Dr. Weigle was a Baptist evangelist and noted hymn writer. He entered Heaven’s gates December 3, 1966 at age 95, from Chattanooga, Tennessee.
The following is from «The Victorious Life: Sermons by Dr. Charles Weigle» —
On the banks of the Walbash River stands the prosperous Midwestern city of LaFayette, Indiana, county seat of Tippecanoe County, and hometown of Purdue University. When Purdue was a young, growing school just two years old, Charles Frederick Weigle was born, November 20, 1871, into the family of a God-fearing, German-Lutheran baker and his wife. The Weigle family was composed of twelve members, five boys and seven girls; it was a typical German family. As a boy, young Charles Weigle was accustomed to hearing his father pray; and Bible reading was observed at family worship every morning immediately following breakfast. Charles Weigle was converted at the age of twelve after being under conviction for quite some time. The Methodist Church of LaFayette was having a series of revival meetings in a little frame church where his parents attended. A great number of his friends and playmates came under conviction and were going forward during the progress of the meeting. This made an indelible impression upon young Charles Weigle, even though he resisted longer than most of the others. Then one night a strong overpowering realization that he was lost came over him. The testimony of his conversion is as follows:
«I was born and reared in a Christian home. Every member of our family attended church services and went to Sunday School. We had family worship in the home every morning. I suppose I was about as good as the average boy of my age. I had a bad temper, however; and by the time I was 12 years of age, I was fighting with my brothers and the neighbor boys. While having trouble with an older brother, I cut him with a knife very seriously. I knocked a neighbor boy down with a ball bat «because he didn’t play to suit me.» On another occasion, while ringing a heavy dinner bell in a political parade, a young fellow who did not like the crowd I was marching with ordered me to put down the bell; and I brought it down on top of his head, and they carried him home to recuperate. My parents punished me severely for these misdeeds and warned me to stop fighting lest I be arrested and sent to prison, but I paid little attention to them.

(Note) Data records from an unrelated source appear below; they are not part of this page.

/-- What ACVT with rnd:ef leaves: the destination `d` and the residue `b` take the values `val` where it acts, its scratch `q` ends at 0,
and nothing else has changed (R94). -/
def Arr.WroteEF (A : Arr) (x : Rows) (d b q : Nat × Nat) (val : Nat → Nat → Nat × Nat × Conds) (a : Arr) (codes : BitVec 4) : Prop :=
  A.Raised x codes (fun r l => (val r l).2.2) ∧ { a with rows := A.rows } = A ∧ ∀ r l, r < 32768 → l < A.lanesN →
    if A.acts x r l = true then a.field r l d.1 d.2 = (val r l).1 % 2 ^ d.2 ∧
      (∀ j, j < b.2 → a.col r l (b.1 + j) = (val r l).2.1.testBit j) ∧
      ∀ j, j < A.laneW → j < d.1 ∨ d.1 + d.2 ≤ j → j < b.1 ∨ b.1 + b.2 ≤ j →
        a.col r l j = if q.1 ≤ j ∧ j < q.1 + q.2 then false else A.col r l j
    else ∀ j, j < A.laneW → a.col r l j = A.col r l j
/-- The result, the residue and the conditions of ACVT with rnd:ef for a row and lane. -/
def Arr.elemEF (A : Arr) (m : MFields) (fd : Fmt) (sat : Bool) (r l : Nat) : Nat × Nat × Conds :=
  convertEF fd sat (A.field r l m.a.1 m.a.2) (A.field r l m.b.1 m.b.2)
theorem Arr.runEF_col (A : Arr) (x : Rows) (m : MFields) (fd : Fmt) (sat : Bool) {r l j : Nat} (hr : r < 32768) (hl : l < A.lanesN)
    (hj : j < A.laneW) (hacts : A.acts x r l = true) :
    (A.runEF x m fd sat).1.col r l j = if m.x.1 ≤ j ∧ j < m.x.1 + m.x.2 then false
      else if m.b.1 ≤ j ∧ j < m.b.1 + m.b.2 then (A.elemEF m fd sat r l).2.1.testBit (j - m.b.1)
      else if m.d.1 ≤ j ∧ j < m.d.1 + m.d.2 then (A.elemEF m fd sat r l).1.testBit (j - m.d.1) else A.col r l j := by
  rw [Arr.runEF, A.runLanes_col x _ hr hl hj, if_pos hacts, testBit_withField, testBit_withField, testBit_withField, Nat.zero_testBit,
    A.testBit_lane hj]
  rfl
theorem Arr.runEF_wrote (A : Arr) (x : Rows) {m : MFields} (fd : Fmt) (sat : Bool) (h : FieldsOk A.laneW m) :
    A.WroteEF x m.d m.b m.x (A.elemEF m fd sat) (A.runEF x m fd sat).1 (A.runEF x m fd sat).2.code := by
  refine ⟨fun k _ => A.runLanes_code_acts x _ k, A.runLanes_rest _ _ _, fun r l hr hl => ?_⟩
  split_ifs with hacts
  · have hcol {j : Nat} (hj : j < A.laneW) := A.runEF_col x m fd sat hr hl hj hacts
    obtain ⟨hdst, hres, hdstRes, hdstScratch, hresScratch⟩ := h
    unfold FieldsApart at hdstRes hdstScratch hresScratch
    refine ⟨Arr.field_eq_mod _ ?_ fun j hj => ?_, fun j hj => ?_, fun j hj houtDst houtRes => ?_⟩
    · rw [Arr.runEF, A.runLanes_laneW]
      exact hdst
    · unfold FieldFits at hdst
      rw [hcol (by omega), if_neg (by omega), if_neg (by omega), if_pos (by omega), Nat.add_sub_cancel_left]
    · unfold FieldFits at hres
      rw [hcol (by omega), if_neg (by omega), if_pos (by omega), Nat.add_sub_cancel_left]
    · rw [hcol hj, if_neg (show ¬(m.b.1 ≤ j ∧ j < m.b.1 + m.b.2) by omega), if_neg (show ¬(m.d.1 ≤ j ∧ j < m.d.1 + m.d.2) by omega)]
  · exact fun j hj => (A.runLanes_col x _ hr hl hj).trans (if_neg hacts)

end Sys2Proof.Machine
end

section
/-! An array instruction that runs through an idle engine in the turn in which it issues: the one request of its cluster is granted, and the
instruction starts, has its effect and retires (R223, R337, R395). -/
namespace Sys2Proof.Machine
variable {s : State}

/-! ### A lone request at a cluster arbiter (R337) -/

/-- Contender `i` of a cluster asks for `u` units that fit, and no other contender asks for any. -/
structure AsksAlone (s : State) (cl i u : Nat) : Prop where
  contender : i < 32
  wants : s.clusterWants cl i = some u
  alone : ∀ j, j < 32 → j ≠ i → s.clusterWants cl j = none
  pri : s.requestPri cl i ≤ 3
  fits : fitsCurrent u (s.cluster cl).heldUnits (s.cluster cl).budget.toNat = true
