-- ==== Sys2Proof/Machine/Types/Sluice.lean ====
section
/-! DEFINITION. State of Sluice, of the Rill cores and of the objects that models use (chapters 13, 08, 07, 10). -/

namespace Sys2Proof

/-- A composition (R429, R439): its slice record, map (version and the home of each of the 4,096 buckets), previous version
with the time of installation, tier use in bytes, a COMP_DESTROY in progress, and a COMP_MODIFY whose tasks still leave removed core groups. -/
structure Comp where
  slice : List Byte
  mapVersion : Nat
  homes : List Nat
  hasMap : Bool
  prevVersion : Nat
  hasPrev : Bool
  installNs : Nat
  usedMillrace : Nat
  usedBasin : Nat
  usedFlash : Nat
  destroy : Option Msg
  modify : Option Msg
  mode : Nat
  deriving DecidableEq, Repr

/-- What is charged to a batch (Table SLC-6). -/
structure Charge where
  coreNs : Nat
  cellNs : Nat
  ferryNs : Nat
  linkNs : Nat
  flashNs : Nat
  preemptions : Nat
  reroutes : Nat
  deriving DecidableEq, Repr

/-- What a batch waits for, or that it runs. -/
inductive BatchStage where
  /-- for the epoch home's answer to a JRO get (R187) -/
  | epochCheck
  /-- for merge slots (R169) -/
  | mergeSlots
  /-- for a slot of its pipeline (R448) -/
  | pipeSlot
  /-- for a root context (R412, R415) -/
  | rootWait
  /-- admitted with its root context -/
  | active
  deriving DecidableEq, Repr

/-- An admitted batch (R415): `msg` is the message it replies to (`none` for work of another node); level 4 is best-effort;
`objs` names the objects it uses (R214). A MODEL_RUN with CHAIN_ADDR holds the chained header and the outputs that its kernel writes at the place
`stageAt` of the output address space (R233); the query batch that it admits names it as `parent`. -/
structure Batch where
  comp : Nat
  opcode : Nat
  level : Nat
  tag : Nat
  msg : Option Msg
  admitNs : Nat
  stage : BatchStage
  root : Option Nat
  coll : Option Nat
  objs : List Nat
  charge : Charge
  torn : Option Nat
  chain : Option (List Byte)
  stageAt : Nat
  staged : Mem
  parent : Option Nat
  deriving DecidableEq, Repr

/-- Context states (Table SLC-1); FREE contexts are not listed. -/
inductive CtxState where
  | ready | running | waiting | suspended | teardown | quiet
  deriving DecidableEq, Repr

/-- A completion held in a context until WAIT collects it (R413). -/
inductive Held where
  | move (tag status : Nat)
  | op (id status : Nat) (value : Nat)
  | note (src : Nat) (bytes : List Byte)
  deriving DecidableEq, Repr

/-- A context that is not FREE (R409, R410). -/
structure Ctx where
  state : CtxState
  comp : Nat
  batch : Nat
  task : Option Nat
  quietNs : Nat
  held : List Held
  deriving DecidableEq, Repr

/-- What a task waits for (R413, R426). -/
inductive WaitOn where
  | tag (t : Nat)
  | op (id : Nat)
  | note
  | all
  | sem (s : Nat)
  deriving DecidableEq, Repr

/-- The register state of a core that a save writes and a restore reads (R247): vector registers as 16,384-bit numbers,
accumulator slots of 64 INT32, stationary buffers with their mode, scalar registers, poisoned registers (R259; scalar register r is number 32 + r),
vector registers that hold an uncorrectable word (R258), and the byte offset of the next instruction. -/
structure RillRegs where
  v : Tbl Nat
  acc : Tbl (List Int)
  stat : Tbl (Nat × List (List Nat))
  x : Tbl Word
  poison : List Nat
  bad : List Nat
  pc : Nat
  deriving DecidableEq, Repr

/-- What a save area holds of a task (R247): registers, scratch, and the lines of that scratch that read uncorrectable. -/
structure Saved where
  regs : RillRegs
  scratch : Mem
  badLines : List Nat
  deriving DecidableEq, Repr

/-- State of a task. -/
inductive TaskState where
  | pending | ready | running | waiting (w : WaitOn) | suspended | draining
  deriving DecidableEq, Repr

/-- A task (R241, R411): `save` holds a suspended task's registers and scratch (R247); `moves` and `ops` its outstanding Ferry
moves and JRO operations; `puts` the scratch offset where each put that is still arriving for it began, by issuer and operation (R249). -/
structure Task where
  batch : Nat
  comp : Nat
  kernel : Nat
  args : List Byte
  parent : Option Nat
  ctx : Option Nat
  core : Option Nat
  level : Nat
  state : TaskState
  startNs : Nat
  watchNs : Nat
  scratchBytes : Nat
  maxJro : Nat
  moves : List Nat
  ops : List Nat
  save : Option Saved
  puts : Tbl Nat
  deriving DecidableEq, Repr

/-- RIL_FAULT (R270). -/
structure RilFault where
  valid : Bool
  cause : Nat
  pc : Nat
  detail : Nat
  deriving DecidableEq, Repr

/-- What a core is doing (RIL_STATUS.STATE). -/
inductive CorePhase where
  | idle | running | draining | saving | restoring
  deriving DecidableEq, Repr

/-- A Rill core (chapter 08): registers, scratch with its segment tags (composition + 1), uncorrectable scratch lines, ready
queues of levels 0 to 3 and best-effort (newest task last), the task it runs, a pre-emption in progress. -/
structure Core where
  regs : RillRegs
  scratch : Mem
  tags : Tbl Nat
  badLines : List Nat
  lastComp : Nat
  task : Option Nat
  phase : CorePhase
  queues : List (List Nat)
  accSat : Bool
  fault : RilFault
  fenced : Bool
  preemptBy : Option Nat
  drainEnd : Nat
  watchdogUs : Nat
  deriving DecidableEq, Repr

/-- A kernel (R265, R266): descriptor and code; `dropMsg` from the admission of its KERNEL_DROP. -/
structure Kernel where
  comp : Nat
  gen : Nat
  image : List Byte
  dropMsg : Option Msg
  deriving DecidableEq, Repr

/-- A semaphore (R425 to R428): free units, default lease of its SEM_INIT, POISON, held units (context, expiry) and waiters
(context, arrival). -/
structure Sem where
  units : Nat
  leaseUs : Nat
  poison : Bool
  holders : List (Nat × Nat)
  waiters : List Nat
  deriving DecidableEq, Repr

/-- A pipeline stage (R447). -/
structure Stage where
  node : Nat
  kernel : Nat
  buf : Nat
  stateBytes : Nat
  deriving DecidableEq, Repr

/-- A pipeline: its stages and its slot count (R447). -/
structure Pipe where
  stages : List Stage
  count : Nat
  deriving DecidableEq, Repr

/-- Where a run stands on a node (R444, R448): it waits for a slot, its stage's task tree runs, its state is being put to the next node, it is offered there, or
(stage 0's node only) it is at another node. -/
inductive PipePhase where
  | wait | run | push | offered | away
  deriving DecidableEq, Repr

/-- A run of a pipeline as this node holds it (R448): its batch here, pipeline and composition, slot, stage, the pipeline's stages, items, tag and level, the
node and number that stage 0 knows it by, output place and input bytes (stage 0), receiver, ownership epoch, offers made, the end of the wait for an accept. -/
structure PipeRun where
  batch : Nat
  pipe : Nat
  comp : Nat
  slot : Option Nat
  phase : PipePhase
  stage : Nat
  stages : List Stage
  nItems : Nat
  tag : Nat
  level : Nat
  home : Nat
  homeRun : Nat
  outAddr : Nat
  outLen : Nat
  input : List Byte
  receiver : Nat
  epoch : Nat
  offers : Nat
  deadline : Nat
  deriving DecidableEq, Repr

/-- An offer that waits to be accepted (R444, R440): sender, number of its ownership word there, epoch e + 1, this node's composition of the same TENANT, map
version, and the run: slot, the stage that comes next, the pipeline's stages, items, tag, level, stage 0's node and its number for the run; `gotNs` is when
it came. -/
structure Offer where
  fromNode : Nat
  word : Nat
  epoch : Nat
  comp : Nat
  mapVersion : Nat
  slot : Nat
  stage : Nat
  stages : List Stage
  nItems : Nat
  tag : Nat
  level : Nat
  home : Nat
  homeRun : Nat
  gotNs : Nat
  deriving DecidableEq, Repr

/-- The charging log (R438). -/
structure ChargeLog where
  n : Nat
  addr : Nat
  deriving DecidableEq, Repr

/-- A token of an attention object (R216, R217): reference key, code, side record, outlier values, value scale, value codes. -/
structure AttTok where
  key : List Byte
  code : List Byte
  side : List Byte
  outl : List Byte
  sigma : F16
  vals : List Int
  deriving DecidableEq, Repr

/-- A ball of an attention object (R219, R221); `cell` holds the keys of a block (stack × 128 + bank group). -/
structure Ball where
  centre : List F16
  radius : F32
  closed : Bool
  cell : Nat
  deriving DecidableEq, Repr

/-- An attention object (R215 to R221). -/
structure AttObj where
  desc : List Byte
  toks : List AttTok
  vabs : List F32
  blocks : List Ball
  groups : List Ball
  deriving DecidableEq, Repr

/-- A weight object (R230 to R239): mirror, mirror lost, tiles being refetched with the time by which each must have come, the mirror that is being written
and the message that waits for it, and the load that waits for its mirror. -/
structure WeightObj where
  mirror : Option Nat
  mirrorLost : Bool
  tier : Nat
  refetch : Tbl Nat
  pendingMirror : Option (Nat × Msg)
  loadMsg : Option Msg
  deriving DecidableEq, Repr

/-- The kinds of object of the id space of R212, and attached reference extents (R363). -/
inductive ObjKind where
  | attention (a : AttObj)
  | weight (w : WeightObj)
  | buffer (tier : Nat)
  | refExtent (ext : Nat)
  deriving DecidableEq, Repr

/-- An object of a composition (or of the admin role, composition 64): size, contents, POISONED, a drop in progress, codewords with
injected errors (kind, offset). -/
structure Obj where
  kind : ObjKind
  bytes : Nat
  data : Mem
  poisoned : Bool
  dropMsg : Option Msg
  injected : List (Nat × Nat)
  extent : Option Nat
  deriving DecidableEq, Repr

/-- A mirror copy of a weight object of another node (R235): the composition it counts against, its bytes and contents. -/
structure Mirror where
  comp : Nat
  bytes : Nat
  data : Mem
  deriving DecidableEq, Repr

/-- Sluice, the Rill cores, and objects. Keys: objects composition × 65,536 + id; semaphores and pipelines composition × 256 + index;
kernels by handle index; `meters` in ns by composition, kept after COMP_DESTROY (R435). -/
structure SluiceSt where
  comps : Tbl Comp
  meters : Tbl (List Nat)
  batches : Tbl Batch
  nextBatch : Nat
  ctxs : Tbl Ctx
  tasks : Tbl Task
  nextTask : Nat
  cores : Tbl Core
  kernels : Tbl Kernel
  kernelGens : Tbl Nat
  sems : Tbl Sem
  pipes : Tbl Pipe
  runs : Tbl PipeRun
  words : Tbl Word
  offers : List Offer
  chargeLog : Option ChargeLog
  produced : Nat
  windowNs : Nat
  shareNs : Tbl Nat
  objs : Tbl Obj
  mirrors : Tbl Mirror
  deriving DecidableEq, Repr

end Sys2Proof
end

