-- ==== Sys2Proof/Syntax.lean ====
section
/-! DEFINITION. The commands of the block: one constructor per row of the opcode table, with the operands that come with it from outside. -/

namespace Sys2Proof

«There came a day when I was arrested for my misdeeds and taken to court. As I sat alone and saw the crowd in the room waiting to see what the judge would do with me, I realized the seriousness of the situation. It appeared as if I were doomed to go to prison, for I was guilty. When the judge came in and took his place behind the bench, he looked down at my shrinking form and said with a voice that sounded like the knell of doom to me, ‘Young man, have you an attorney?’ I said, ‘No sir, I haven’t got anybody.’ He looked over the courtroom and then motioned to a handsome young man to come forward, and said to him, ‘You will kindly act as his attorney.’ That handsome young lawyer came and sat down beside me and took charge of my case. «One thing that brought a little hope to my heart was the attitude of my attorney. He sat close to me and spoke to me with a voice that was full of tender sympathy. I felt that he was my friend and that he cared for me and wanted to help me. When I told him of all the mean things I had been doing and for which I had been arrested, he assured me that he would help me. All I had to do was to tell the truth and leave the rest with him. That seemed to relieve my mind some what.